In Alexis’s hands, the city is a place with a palpable sense of possibility and change. Every shift in power and each new prime minister reshapes the capital’s personality. Ottawa in the 1980s was a golden period for the now-defunct federal Progressive Conservatives, an era of shoulder pads and power brokering. And it marked the beginning of the economic and political ascent of the Canadian West. The ambitious, polished ideologues who populate the novel are future Stephen Harpers and Stockwell Days. For Alexis, whose politics lean in the opposite direction (he’s been a contributor and board member of the lefty journal This Magazine), capturing this time was a thrilling challenge.
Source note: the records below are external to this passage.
-- ==== Sys2Proof/Tests/Slice0.lean ====
section
/-! SUPPORT. The model's own tests. The names `test_V…` and `test_M…` are rows of spec/95_test_vectors.md; the expected values are
that file's. The theorems `witness_<Name>` show, for the obligation of that name, states and operands that meet its hypotheses,
clause by clause. -/

/-- The state with bytes placed in memory. -/
def Sys2Proof.Machine.State.holding (s : Sys2Proof.Machine.State) (l : List (Sys2Proof.Word × Sys2Proof.Byte)) :
    Sys2Proof.Machine.State :=
  l.foldl (fun s c => s.store c.1 c.2) s

namespace Sys2Proof.Machine.Tests

/-! ### Helpers -/

/-- What a view shows of the state after one step; nothing where the step does not end in a next state. -/
def stepped {α : Type} (s : State) (view : State → α) : Option α :=
  match step s with
  | .next t => some (view t)
  | _ => none

/-- The same of one instruction. -/
def executed {α : Type} (i : Instr) (s : State) (view : State → α) : Option α :=
  match exec i s with
  | .next t => some (view t)
  | _ => none

/-- The bus `SPLIT` of spec/95_test_vectors.md. -/
def split (s : State) : State := { s with claims := [⟨0x0000, 0x7FFF, .memory, .memory⟩, ⟨0xFF00, 0xFFFF, .memory, .memory⟩] }

/-- Registers at the ends of their ranges, on the bus that answers everything. -/
def edge : State :=
  { State.reset with
    a := 0xFF, f := 0xF0, b := 0xFF, c := 0xFF, d := 0xFF, e := 0xFF, h := 0xFF, l := 0xFF, pc := 0xFFFF, sp := 0x0000 }

/-- Nothing answers. -/
def deaf : State := { edge with claims := [] }

/-- Every read is answered, no write. -/
def readOnly : State := { edge with claims := [⟨0x0000, 0xFFFF, .memory, .refused⟩] }

/-- One address is answered. -/
def only (x : Word) : State := { edge with claims := [⟨x, x, .memory, .memory⟩] }

/-- Every read is answered, and the writes of one address. -/
def onlyWrites (x : Word) : State := { edge with claims := [⟨x, x, .memory, .memory⟩, ⟨0x0000, 0xFFFF, .memory, .refused⟩] }

/-! ### Well-formedness: the one check of WellFormed.lean refuses its ill-formed term -/

theorem test_wellFormed_refuses_pop_r16_af : ¬ WellFormed (.popR16 .af) := by decide

theorem test_wellFormed_accepts : WellFormed .popAf ∧ WellFormed (.popR16 .hl) ∧ WellFormed (.pushR16 .af) := by decide

/-! ### Decoding: words written out from the maps of spec/30_encoding.md, fields `x y z` in binary -/

theorem test_decode_load8 : decode [0b01_010_011#8] = some (.ldR8R8 .d .e, []) ∧ decode [0b01_110_000#8] = some (.ldHlR8 .b, []) ∧
    decode [0b01_101_110#8] = some (.ldR8Hl .l, []) ∧ decode [0b00_111_110#8, 0x12] = some (.ldR8D8 .a, [0x12]) := by decide

theorem test_decode_load16 : decode [0b00_10_0001#8] = some (.ldR16D16 .hl, []) ∧ decode [0b11_11_0101#8] = some (.pushR16 .af, []) ∧
    decode [0b11_11_0001#8] = some (.popAf, []) ∧ decode [0b11_01_0001#8] = some (.popR16 .de, []) := by decide

theorem test_decode_alu : decode [0b10_111_001#8] = some (.cpAR8 .c, []) ∧ decode [0b10_101_110#8] = some (.xorAHl, []) ∧
    decode [0b11_001_110#8, 0xFF] = some (.adcAD8, [0xFF]) ∧ decode [0b00_110_101#8] = some (.decHl, []) ∧
    decode [0b00_11_1001#8] = some (.addHlR16 .sp, []) ∧ decode [0b00_00_1011#8] = some (.decR16 .bc, []) := by decide

theorem test_decode_control : decode [0b001_11_000#8] = some (.jrCcE8 .c, []) ∧ decode [0b11_0_10_010#8] = some (.jpCcA16 .nc, []) ∧
    decode [0b11_0_01_100#8] = some (.callCcA16 .z, []) ∧ decode [0b11_111_111#8] = some (.rstT 7, []) ∧
    decode [0b01_110_110#8] = some (.halt, []) := by decide

theorem test_decode_prefixed : decode [0xCB, 0b00_110_111#8] = some (.swapR8 .a, []) ∧
    decode [0xCB, 0b01_011_110#8] = some (.bitHl 3, []) ∧ decode [0xCB, 0b10_000_000#8] = some (.resR8 0 .b, []) ∧
    decode [0xCB, 0b11_111_101#8] = some (.setR8 7 .l, []) ∧ decode [0xCB] = some (.prefixCb, []) := by decide

/-! ### One step of each instruction: V41 to V47 -/

theorem test_V41_1_ldR8R8 :
    stepped (State.holding { State.reset with c := 0x5A } [(0x0100, 0x41)])
      (fun t => (t.b, t.pc, t.ticks)) = some (0x5A, 0x0101, 1) := by decide

theorem test_V41_3_ldR8Hl :
    stepped (State.holding { State.reset with h := 0xC1, l := 0x23 } [(0x0100, 0x56), (0xC123, 0x9C)])
      (fun t => (t.d, t.pc, t.ticks)) = some (0x9C, 0x0101, 2) := by decide

theorem test_V41_4_ldR8Hl :
    stepped (State.holding { State.reset with h := 0xC1, l := 0x23 } [(0x0100, 0x66), (0xC123, 0x9C)])
      (fun t => (t.h, t.pc, t.ticks)) = some (0x9C, 0x0101, 2) := by decide

theorem test_V41_5_ldHlR8 :
    stepped (State.holding { State.reset with h := 0xC1, l := 0x23 } [(0x0100, 0x75)])
      (fun t => (t.pc, t.ticks, [t.byteAt 0xC123])) = some (0x0101, 2, [0x23]) := by decide

theorem test_V41_6_ldR8D8 :
    stepped (State.reset.holding [(0x0100, 0x1E), (0x0101, 0xFF)])
      (fun t => (t.e, t.pc, t.ticks)) = some (0xFF, 0x0102, 2) := by decide

theorem test_V41_7_ldHlD8 :
    stepped (State.holding { State.reset with h := 0xC0 } [(0x0100, 0x36), (0x0101, 0xA5)])
      (fun t => (t.pc, t.ticks, [t.byteAt 0xC000])) = some (0x0102, 3, [0xA5]) := by decide

theorem test_V41_8_ldABc :
    stepped (State.holding { State.reset with b := 0x80, c := 0x01 } [(0x0100, 0x0A), (0x8001, 0x42)])
      (fun t => (t.a, t.pc, t.ticks)) = some (0x42, 0x0101, 2) := by decide

theorem test_V41_9_ldADe :
    stepped (State.holding { State.reset with d := 0xFF, e := 0xFF } [(0x0100, 0x1A), (0xFFFF, 0x1F)])
      (fun t => (t.a, t.pc, t.ticks)) = some (0x1F, 0x0101, 2) := by decide

theorem test_V41_10_ldBcA :
    stepped (State.holding { State.reset with a := 0x11, b := 0xC0, c := 0x10 } [(0x0100, 0x02)])
      (fun t => (t.pc, t.ticks, [t.byteAt 0xC010])) = some (0x0101, 2, [0x11]) := by decide

theorem test_V41_11_ldDeA :
    stepped (State.holding { State.reset with a := 0x22, d := 0xC0, e := 0x11 } [(0x0100, 0x12)])
      (fun t => (t.pc, t.ticks, [t.byteAt 0xC011])) = some (0x0101, 2, [0x22]) := by decide

theorem test_V41_12_ldAHli :
    stepped (State.holding { State.reset with h := 0xFF, l := 0xFF } [(0x0100, 0x2A), (0xFFFF, 0x03)])
      (fun t => (t.a, t.h, t.l, t.pc, t.ticks)) = some (0x03, 0x00, 0x00, 0x0101, 2) := by decide

theorem test_V41_13_ldAHld :
    stepped (State.reset.holding [(0x0000, 0xC3), (0x0100, 0x3A)])
      (fun t => (t.a, t.h, t.l, t.pc, t.ticks)) = some (0xC3, 0xFF, 0xFF, 0x0101, 2) := by decide

theorem test_V41_14_ldHliA :
    stepped (State.holding { State.reset with a := 0x99, h := 0xC0, l := 0xFF } [(0x0100, 0x22)])
      (fun t => (t.h, t.l, t.pc, t.ticks, [t.byteAt 0xC0FF])) = some (0xC1, 0x00, 0x0101, 2, [0x99]) := by decide

theorem test_V41_15_ldHldA :
    stepped (State.holding { State.reset with a := 0x99, h := 0xC1 } [(0x0100, 0x32)])
      (fun t => (t.h, t.l, t.pc, t.ticks, [t.byteAt 0xC100])) = some (0xC0, 0xFF, 0x0101, 2, [0x99]) := by decide

theorem test_V41_16_ldAA16 :
    stepped (State.reset.holding [(0x0100, 0xFA), (0x0101, 0x34), (0x0102, 0xD2), (0xD234, 0x5E)])
      (fun t => (t.a, t.pc, t.ticks)) = some (0x5E, 0x0103, 4) := by decide

theorem test_V41_17_ldA16A :
    stepped (State.holding { State.reset with a := 0x7B } [(0x0100, 0xEA), (0x0101, 0x0F), (0x0102, 0xFF)])
      (fun t => (t.pc, t.ticks, [t.byteAt 0xFF0F])) = some (0x0103, 4, [0x7B]) := by decide

theorem test_V41_18_ldhAA8 :
    stepped (State.reset.holding [(0x0100, 0xF0), (0x0101, 0x44), (0xFF44, 0x90)])
      (fun t => (t.a, t.pc, t.ticks)) = some (0x90, 0x0102, 3) := by decide

theorem test_V41_19_ldhA8A :
    stepped (State.holding { State.reset with a := 0x1F } [(0x0100, 0xE0), (0x0101, 0xFF)])
      (fun t => (t.pc, t.ticks, [t.byteAt 0xFFFF])) = some (0x0102, 3, [0x1F]) := by decide

theorem test_V41_20_ldhAC :
    stepped (State.holding { State.reset with c := 0x0F } [(0x0100, 0xF2), (0xFF0F, 0x05)])
      (fun t => (t.a, t.pc, t.ticks)) = some (0x05, 0x0101, 2) := by decide

theorem test_V41_21_ldhCA :
    stepped (State.holding { State.reset with a := 0x80, c := 0x40 } [(0x0100, 0xE2)])
      (fun t => (t.pc, t.ticks, [t.byteAt 0xFF40])) = some (0x0101, 2, [0x80]) := by decide

theorem test_V42_1_ldR16D16 :
    stepped (State.reset.holding [(0x0100, 0x01), (0x0101, 0x34), (0x0102, 0x12)])
      (fun t => (t.b, t.c, t.pc, t.ticks)) = some (0x12, 0x34, 0x0103, 3) := by decide

theorem test_V42_3_ldA16Sp :
    stepped (State.holding { State.reset with sp := 0xDFF0 } [(0x0100, 0x08), (0x0101, 0x00), (0x0102, 0xC1)])
      (fun t => (t.pc, t.ticks, [t.byteAt 0xC100, t.byteAt 0xC101])) = some (0x0103, 5, [0xF0, 0xDF]) := by decide

theorem test_V42_4_ldA16Sp :
    stepped (State.holding { State.reset with sp := 0x1234 } [(0x0100, 0x08), (0x0101, 0xFF), (0x0102, 0xFF)])
      (fun t => (t.pc, t.ticks, [t.byteAt 0xFFFF, t.byteAt 0x0000])) = some (0x0103, 5, [0x34, 0x12]) := by decide

theorem test_V42_5_ldSpHl :
    stepped (State.holding { State.reset with h := 0xCF, l := 0xFF } [(0x0100, 0xF9)])
      (fun t => (t.sp, t.pc, t.ticks)) = some (0xCFFF, 0x0101, 2) := by decide

theorem test_V42_6_ldHlSpE8 :
    stepped (State.holding { State.reset with f := 0xF0, sp := 0xFFF8 } [(0x0100, 0xF8), (0x0101, 0x02)])
      (fun t => (t.f, t.h, t.l, t.pc, t.ticks)) = some (0x00, 0xFF, 0xFA, 0x0102, 3) := by decide

theorem test_V42_10_ldHlSpE8 :
    stepped (State.holding { State.reset with sp := 0x00FF } [(0x0100, 0xF8), (0x0101, 0x01)])
      (fun t => (t.f, t.h, t.pc, t.ticks)) = some (0x00, 0x01, 0x0102, 3) := by decide

theorem test_V42_12_pushR16 :
    stepped (State.holding { State.reset with b := 0x12, c := 0x34, sp := 0xD000 } [(0x0100, 0xC5)])
      (fun t => (t.sp, t.pc, t.ticks, [t.byteAt 0xCFFF, t.byteAt 0xCFFE])) = some (0xCFFE, 0x0101, 4, [0x12, 0x34]) := by decide

theorem test_V42_14_pushR16 :
    stepped (State.holding { State.reset with h := 0xAB, l := 0xCD } [(0x0100, 0xE5)])
      (fun t => (t.sp, t.pc, t.ticks, [t.byteAt 0xFFFF, t.byteAt 0xFFFE])) = some (0xFFFE, 0x0101, 4, [0xAB, 0xCD]) := by decide

theorem test_V42_15_popR16 :
    stepped (State.holding { State.reset with sp := 0xCFFE } [(0x0100, 0xD1), (0xCFFE, 0x34), (0xCFFF, 0x12)])
      (fun t => (t.d, t.e, t.sp, t.pc, t.ticks)) = some (0x12, 0x34, 0xD000, 0x0101, 3) := by decide

theorem test_V42_16_popAf :
    stepped (State.holding { State.reset with sp := 0xCFFE } [(0x0100, 0xF1), (0xCFFE, 0xFF), (0xCFFF, 0x12)])
      (fun t => (t.a, t.f, t.sp, t.pc, t.ticks)) = some (0x12, 0xF0, 0xD000, 0x0101, 3) := by decide

theorem test_V42_17_popAf :
    stepped (State.holding { State.reset with f := 0xF0, sp := 0xCFFE } [(0x0100, 0xF1), (0xCFFE, 0x0F), (0xCFFF, 0x00)])
      (fun t => (t.f, t.sp, t.pc, t.ticks)) = some (0x00, 0xD000, 0x0101, 3) := by decide

theorem test_V42_18_popR16 :
    stepped (State.holding { State.reset with sp := 0xFFFF } [(0x0000, 0x22), (0x0100, 0xE1), (0xFFFF, 0x11)])
      (fun t => (t.h, t.l, t.sp, t.pc, t.ticks)) = some (0x22, 0x11, 0x0001, 0x0101, 3) := by decide

theorem test_V43_1_addAR8 :
    stepped (State.holding { State.reset with a := 0x0F, b := 0x01 } [(0x0100, 0x80)])
      (fun t => (t.a, t.f, t.pc, t.ticks)) = some (0x10, 0x20, 0x0101, 1) := by decide

theorem test_V43_2_addAR8 :
    stepped (State.holding { State.reset with a := 0xFF, b := 0x01 } [(0x0100, 0x80)])
      (fun t => (t.a, t.f, t.pc, t.ticks)) = some (0x00, 0xB0, 0x0101, 1) := by decide

theorem test_V43_4_addAHl :
    stepped (State.holding { State.reset with a := 0x3A, h := 0xC0 } [(0x0100, 0x86), (0xC000, 0xC6)])
      (fun t => (t.a, t.f, t.pc, t.ticks)) = some (0x00, 0xB0, 0x0101, 2) := by decide

theorem test_V43_5_addAD8 :
    stepped (State.holding { State.reset with a := 0x3C, f := 0xF0 } [(0x0100, 0xC6), (0x0101, 0x12)])
      (fun t => (t.a, t.f, t.pc, t.ticks)) = some (0x4E, 0x00, 0x0102, 2) := by decide

theorem test_V43_6_adcAR8 :
    stepped (State.holding { State.reset with a := 0x0F, f := 0x10 } [(0x0100, 0x89)])
      (fun t => (t.a, t.f, t.pc, t.ticks)) = some (0x10, 0x20, 0x0101, 1) := by decide

theorem test_V43_7_adcAR8 :
    stepped (State.holding { State.reset with a := 0xFF, f := 0x10, c := 0xFF } [(0x0100, 0x89)])
      (fun t => (t.a, t.f, t.pc, t.ticks)) = some (0xFF, 0x30, 0x0101, 1) := by decide

theorem test_V43_8_adcAD8 :
    stepped (State.holding { State.reset with f := 0x10 } [(0x0100, 0xCE), (0x0101, 0xFF)])
      (fun t => (t.a, t.f, t.pc, t.ticks)) = some (0x00, 0xB0, 0x0102, 2) := by decide

theorem test_V43_9_subAR8 :
    stepped (State.holding { State.reset with a := 0x10, b := 0x01 } [(0x0100, 0x90)])
      (fun t => (t.a, t.f, t.pc, t.ticks)) = some (0x0F, 0x60, 0x0101, 1) := by decide

theorem test_V43_10_subAR8 :
    stepped (State.holding { State.reset with b := 0x01 } [(0x0100, 0x90)])
      (fun t => (t.a, t.f, t.pc, t.ticks)) = some (0xFF, 0x70, 0x0101, 1) := by decide

theorem test_V43_12_subAD8 :
    stepped (State.holding { State.reset with a := 0x3E } [(0x0100, 0xD6), (0x0101, 0x3E)])
      (fun t => (t.a, t.f, t.pc, t.ticks)) = some (0x00, 0xC0, 0x0102, 2) := by decide

theorem test_V43_13_sbcAR8 :
    stepped (State.holding { State.reset with f := 0x10 } [(0x0100, 0x98)])
      (fun t => (t.a, t.f, t.pc, t.ticks)) = some (0xFF, 0x70, 0x0101, 1) := by decide

theorem test_V43_15_sbcAD8 :
    stepped (State.holding { State.reset with f := 0x10 } [(0x0100, 0xDE), (0x0101, 0xFF)])
      (fun t => (t.a, t.f, t.pc, t.ticks)) = some (0x00, 0xF0, 0x0102, 2) := by decide

theorem test_V43_16_andAR8 :
    stepped (State.holding { State.reset with a := 0x5A, f := 0x10, b := 0x3F } [(0x0100, 0xA0)])
      (fun t => (t.a, t.f, t.pc, t.ticks)) = some (0x1A, 0x20, 0x0101, 1) := by decide

theorem test_V43_17_andAD8 :
    stepped (State.holding { State.reset with a := 0xF0 } [(0x0100, 0xE6), (0x0101, 0x0F)])
      (fun t => (t.a, t.f, t.pc, t.ticks)) = some (0x00, 0xA0, 0x0102, 2) := by decide

theorem test_V43_18_xorAR8 :
    stepped (State.holding { State.reset with a := 0xFF, f := 0xF0 } [(0x0100, 0xAF)])
      (fun t => (t.a, t.f, t.pc, t.ticks)) = some (0x00, 0x80, 0x0101, 1) := by decide

theorem test_V43_19_xorAD8 :
    stepped (State.holding { State.reset with a := 0xFF } [(0x0100, 0xEE), (0x0101, 0x0F)])
      (fun t => (t.a, t.f, t.pc, t.ticks)) = some (0xF0, 0x00, 0x0102, 2) := by decide

theorem test_V43_20_orAR8 :
    stepped (State.holding { State.reset with f := 0xF0 } [(0x0100, 0xB1)])
      (fun t => (t.a, t.f, t.pc, t.ticks)) = some (0x00, 0x80, 0x0101, 1) := by decide

theorem test_V43_21_orAD8 :
    stepped (State.holding { State.reset with a := 0x5A } [(0x0100, 0xF6), (0x0101, 0x03)])
      (fun t => (t.a, t.f, t.pc, t.ticks)) = some (0x5B, 0x00, 0x0102, 2) := by decide

theorem test_V43_22_cpAR8 :
    stepped (State.holding { State.reset with a := 0x3C, b := 0x3C } [(0x0100, 0xB8)])
      (fun t => (t.a, t.f, t.pc, t.ticks)) = some (0x3C, 0xC0, 0x0101, 1) := by decide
“It’s hard to do politicians right because it’s too easy to be contemptuous. But, in effect, politics is an aspect of creative intelligence. What a politician does is look at reality and wish it to be other, and works on reality the way an artist works on paper. That desire to change reality comes from a deeply creative place, but it rarely gets credit for that because those guys are hard to take seriously. They’re so smiley and fake. But what they’re doing on a civic level and public level is creative. Of course, whether it’s good – because we have to live in their creations, after all – is another question.”

Asylum is published by McClelland & Stewart.

Rachel Giese is a Toronto writer and editor.